By Bob Spitz (Adult Books, 856 pages, $29.95)

Despite their iconic status and the billions of words written and spoken about them, the Beatles have received relatively little systematic, documented, biographical treatment. Hunter Davies' 1967 book, The Beatles: the Authorized Biography, still remains the best insider's rendering of their career to that point, although many fans swear by Shout!: The Beatles In Their Generation by Philip Norman. And Mark Lewisohn's The Beatles Chronicle and The Beatles' Recording Sessions provide a meticulous factual account of the Beatles' public career as performers and recording artists. The Beatles themselves weighed in with the Anthology project in the mid-1990s, but even its value was limited by the surviving Beatles' 30-year habit of self-censorship.

Now we have Bob Spitz's new entry, The Beatles: the Biography. The book is thick, with an ambitious title; The Beatles now have The Biography, 856 pages of it. Spitz has set himself the daunting task of producing the first thoroughly documented account of the Beatles, featuring nearly a hundred pages of notes, bibliography, and discography.

This hefty volume's real novelty and interest can be deduced by checking two major events against the page number. Ringo Starr finally joins the band on page 329 and The Beatles' epoch-making debut performance on The Ed Sullivan Show occurs on page 472. The Beatles' Liverpudlian upbringings, the development of their early career, and their youthful relationships receive the most complete and authoritative coverage ever. Spitz has found numerous people with fresh information about the North England nurturing of all four, and their world of school, early gigs, and romantic adventure has never been so well told.

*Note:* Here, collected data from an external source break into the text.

-- ==== Sys2Proof/Laws/Memory.lean ====
section
/-!
SUPPORT. Laws of the bonded memory: a byte read after a write, and that every operation over memory keeps the canonical
form (`Memory.wf`).
-/

namespace Sys2Proof.Machine

/-! ### Read after write -/

theorem memByte_eq (m : List Host.Cell) (a : Nat) : memByte m a = tabGet 0 m a := by
  induction m with
  | nil => rfl
  | cons p r ih =>
    obtain ⟨k, w⟩ := p
    simp only [memByte, tabGet, tabFind] at ih ⊢
    split
    · rfl
    · exact ih

/-- A byte written is the byte read, and every other byte reads as before. -/
theorem memByte_put (m : List Host.Cell) (a b : Nat) (v : Byte) :
    memByte (memPut m a v) b = if a = b then v else memByte m b := by
  simp only [memByte_eq, memPut, tabGet_set]

/-- Bytes written at rising addresses: each is read back, and every byte outside reads as before. -/
theorem memByte_putAll (m : List Host.Cell) (a b : Nat) (vs : List Byte) :
    memByte (memPutAll m a vs) b = if a ≤ b ∧ b < a + vs.length then vs.getD (b - a) 0 else memByte m b := by
  induction vs generalizing m a with
  | nil =>
    have h : ¬(a ≤ b ∧ b < a + ([] : List Byte).length) := by simp only [List.length_nil]; omega
    rw [if_neg h, memPutAll]
  | cons v r ih =>
    rw [memPutAll, ih, memByte_put]
    by_cases h : a = b
    · subst h
      have h2 : ¬(a + 1 ≤ a ∧ a < a + 1 + r.length) := by omega
      have h3 : a ≤ a ∧ a < a + (v :: r).length := by simp only [List.length_cons]; omega
      rw [if_neg h2, if_pos h3, if_pos rfl]; simp
    · by_cases h2 : a + 1 ≤ b ∧ b < a + 1 + r.length
      · have e : b - a = (b - (a + 1)) + 1 := by omega
        have h3 : a ≤ b ∧ b < a + (v :: r).length := by simp only [List.length_cons]; omega
        rw [if_pos h2, if_pos h3, e]; simp
      · have h3 : ¬(a ≤ b ∧ b < a + (v :: r).length) := by simp only [List.length_cons]; omega
        rw [if_neg h2, if_neg h3, if_neg h]

/-! ### Canonical form -/

theorem Memory.wf_iff (m : List Host.Cell) : Memory.wf m = true ↔ tabSorted m = true ∧ ∀ c ∈ m, c.2 ≠ 0 := by
  simp only [Memory.wf, Bool.and_eq_true, List.all_eq_true, decide_eq_true_eq]

theorem Memory.wf_filter {m : List Host.Cell} (h : Memory.wf m = true) (f : Host.Cell → Bool) : Memory.wf (m.filter f) = true := by
  rw [Memory.wf_iff] at h ⊢
  exact ⟨tabSorted_filter h.1 f, fun c hc => h.2 c (List.mem_filter.1 hc).1⟩

/-- Writing one byte keeps the canonical form. -/
theorem Memory.wf_put {m : List Host.Cell} (h : Memory.wf m = true) (a : Nat) (v : Byte) : Memory.wf (memPut m a v) = true := by
  unfold memPut tabSet
  split
  · rw [tabErase_eq_filter]; exact Memory.wf_filter h _
  · rename_i hv
    rw [Memory.wf_iff] at h ⊢
    refine ⟨tabSorted_insert h.1 a v, fun c hc => ?_⟩
    rcases mem_tabInsert hc with hc | hc
    · subst hc; exact hv
    · exact h.2 c hc

/-- Writing bytes keeps the canonical form. -/
theorem Memory.wf_putAll {m : List Host.Cell} (h : Memory.wf m = true) (a : Nat) (vs : List Byte) :
    Memory.wf (memPutAll m a vs) = true := by
  induction vs generalizing m a with
  | nil => exact h
  | cons v r ih => exact ih (Memory.wf_put h a v) (a + 1)

/-- The memory after reset is in canonical form. -/
theorem Memory.wf_reset : Memory.wf State.reset.mem = true := rfl

end Sys2Proof.Machine
end

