theorem keeps_addBin {W : Nat} {s0 s : State} (c u : Nat) (d lo hi : Int) (hw : parts [.regs, .frf] ||| W = W)
    (hk : Keeps W s0 s) :
    Keeps W s0 (State.addBin s c u d lo hi) := by
  unfold State.addBin
  repeat' first
    | (extract_lets +onlyGivenNames sv; refine keeps_cut (t := sv) ?_ ?_; subst sv; rotate_left; clear_value sv; revert sv; intro _ _; rotate_left)
    | (extract_lets +onlyGivenNames dv; clear_value dv; revert dv; intro _) | with_reducible assumption
    | exact sub_trans rfl hw | with_reducible apply keeps_ite | with_reducible apply keeps_setChan
    | with_reducible apply keeps_put

theorem keeps_frfFeed {W : Nat} {s0 s : State} (stream x y : Nat) (on : Bool) (t : Nat)
    (hw : parts [.regs, .frf] ||| W = W) (hk : Keeps W s0 s) :
    Keeps W s0 (State.frfFeed s stream x y on t) := by
  unfold State.frfFeed
  repeat' first
    | (extract_lets +onlyGivenNames sv; refine keeps_cut (t := sv) ?_ ?_; subst sv; rotate_left; clear_value sv; revert sv; intro _ _; rotate_left)
    | (extract_lets +onlyGivenNames dv; clear_value dv; revert dv; intro _) | with_reducible assumption
    | exact sub_trans rfl hw | with_reducible apply keeps_ite | with_reducible apply keeps_put
    | with_reducible apply keeps_bump | with_reducible apply keeps_addBin

theorem keeps_stage4 {W : Nat} {s0 s : State} (l u : Nat) (coarse : Int) (hw : parts [.regs, .frf] ||| W = W)
    (hk : Keeps W s0 s) :
    Keeps W s0 (State.stage4 s l u coarse) := by
  unfold State.stage4
  repeat' first
    | (extract_lets +onlyGivenNames sv; refine keeps_cut (t := sv) ?_ ?_; subst sv; rotate_left; clear_value sv; revert sv; intro _ _; rotate_left)
    | (extract_lets +onlyGivenNames dv; clear_value dv; revert dv; intro _) | with_reducible assumption
    | exact sub_trans rfl hw | with_reducible apply keeps_setLane | with_reducible apply keeps_put

theorem keeps_foldSample {W : Nat} {s0 s : State} (l u : Nat) (y : Int) (hw : parts [.frf] ||| W = W) (hk : Keeps W s0 s) :
    Keeps W s0 (State.foldSample s l u y) := by
  unfold State.foldSample
  repeat' first
    | (extract_lets +onlyGivenNames dv; clear_value dv; revert dv; intro _) | with_reducible assumption
    | with_reducible apply keeps_ite | with_reducible apply keeps_setLane

theorem keeps_laneApplied {W : Nat} {s0 s : State} (l : Nat) (before : State) (hw : parts [.frf] ||| W = W)
    (hk : Keeps W s0 s) :
    Keeps W s0 (State.laneApplied s l before) := by
  unfold State.laneApplied
  repeat' first
    | (extract_lets +onlyGivenNames dv; clear_value dv; revert dv; intro _) | with_reducible assumption
    | with_reducible apply keeps_setLane

theorem keeps_laneFieldsApply {W : Nat} {s0 s : State} (l : Nat) (hw : parts [.regs, .shadow, .groups, .frf] ||| W = W)
    (hk : Keeps W s0 s) :
    Keeps W s0 (State.laneFieldsApply s l) := by
  unfold State.laneFieldsApply
  repeat' first
    | (extract_lets +onlyGivenNames dv; clear_value dv; revert dv; intro _) | with_reducible assumption
    | exact sub_trans rfl hw | with_reducible apply keeps_ite | with_reducible apply keeps_applyPending
    | with_reducible apply keeps_laneApplied | with_reducible apply keeps_applyStaged | split

theorem keeps_laneSwitchApply {W : Nat} {s0 s : State} (l : Nat) (hw : parts [.regs, .shadow, .groups, .frf] ||| W = W)
    (hk : Keeps W s0 s) :
    Keeps W s0 (State.laneSwitchApply s l) := by
  unfold State.laneSwitchApply
  repeat' first
    | with_reducible assumption | exact sub_trans rfl hw | with_reducible apply keeps_ite
    | with_reducible apply keeps_applyPending | with_reducible apply keeps_laneApplied

theorem keeps_lanePass {W : Nat} {s0 s : State} (l u : Nat) (hw : parts [.regs, .shadow, .groups, .frf] ||| W = W)
    (hk : Keeps W s0 s) :
    Keeps W s0 (State.lanePass s l u) := by
  unfold State.lanePass
  repeat' first
    | (extract_lets +onlyGivenNames sv; refine keeps_cut (t := sv) ?_ ?_; subst sv; rotate_left; clear_value sv; revert sv; intro _ _; rotate_left)
    | (extract_lets +onlyGivenNames dv; clear_value dv; revert dv; intro _) | with_reducible assumption
    | exact sub_trans rfl hw | with_reducible apply keeps_ite | with_reducible apply keeps_foldSample
    | with_reducible apply keeps_setLane | with_reducible apply keeps_laneFieldsApply | with_reducible apply keeps_stage4
    | split

theorem keeps_frfBinPass {W : Nat} {s0 s : State} (hw : parts [.time, .regs, .shadow, .groups, .frf] ||| W = W)
    (hk : Keeps W s0 s) :
    Keeps W s0 (State.frfBinPass s) := by
  unfold State.frfBinPass
  repeat' first
    | exact .inr (sub_trans rfl hw) | with_reducible exact .inl rfl | intro _
    | (extract_lets +onlyGivenNames sv; refine keeps_cut (t := sv) ?_ ?_; subst sv; rotate_left; clear_value sv; revert sv; intro _ _; rotate_left)
    | (extract_lets +onlyGivenNames dv; clear_value dv; revert dv; intro _) | with_reducible assumption
    | exact sub_trans rfl hw | with_reducible apply keeps_ite | with_reducible apply keeps_each
    | with_reducible apply keeps_at | with_reducible apply keeps_lanePass | with_reducible apply keeps_mk

theorem keeps_atBin {W : Nat} {s0 s : State} (w : Nat) (hw : parts [.time] ||| W = W) (hk : Keeps W s0 s) :
    Keeps W s0 (State.atBin s w) := by
  unfold State.atBin
  repeat' first | with_reducible assumption | with_reducible apply keeps_at

theorem keeps_settleBanks {W : Nat} {s0 s : State} (l : Nat) (hw : parts [.regs, .frf] ||| W = W) (hk : Keeps W s0 s) :
    Keeps W s0 (State.settleBanks s l) := by
  unfold State.settleBanks
  repeat' first
    | (extract_lets +onlyGivenNames sv; refine keeps_cut (t := sv) ?_ ?_; subst sv; rotate_left; clear_value sv; revert sv; intro _ _; rotate_left)
    | (extract_lets +onlyGivenNames dv; clear_value dv; revert dv; intro _) | with_reducible assumption
    | exact sub_trans rfl hw | with_reducible apply keeps_setLane | with_reducible apply keeps_put

theorem keeps_restartLane {W : Nat} {s0 s : State} (l w base : Nat) (c : Option Nat) (hw : parts [.regs, .frf] ||| W = W)
    (hk : Keeps W s0 s) :
    Keeps W s0 (State.restartLane s l w base c) := by
  unfold State.restartLane
  repeat' first
    | (extract_lets +onlyGivenNames sv; refine keeps_cut (t := sv) ?_ ?_; subst sv; rotate_left; clear_value sv; revert sv; intro _ _; rotate_left)
    | (extract_lets +onlyGivenNames dv; clear_value dv; revert dv; intro _) | with_reducible assumption
    | exact sub_trans rfl hw | with_reducible apply keeps_settleBanks | with_reducible apply keeps_setLane
    | with_reducible apply keeps_put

Once The Beatles become the world-wide phenomenon on which anyone can get an interpretive purchase, Spitz's book gets pretty ordinary pretty fast. The usual villains emerge -- the Maharishi, Yoko Ono, and Allen Klein -- and Spitz does no better or worse than anybody else in depicting the feckless entrepreneurship of the Apple Corp. adventure and the tawdry squabbling that marked the last year of their career. Even the most hardcore fan will learn something from the first half of the book, though.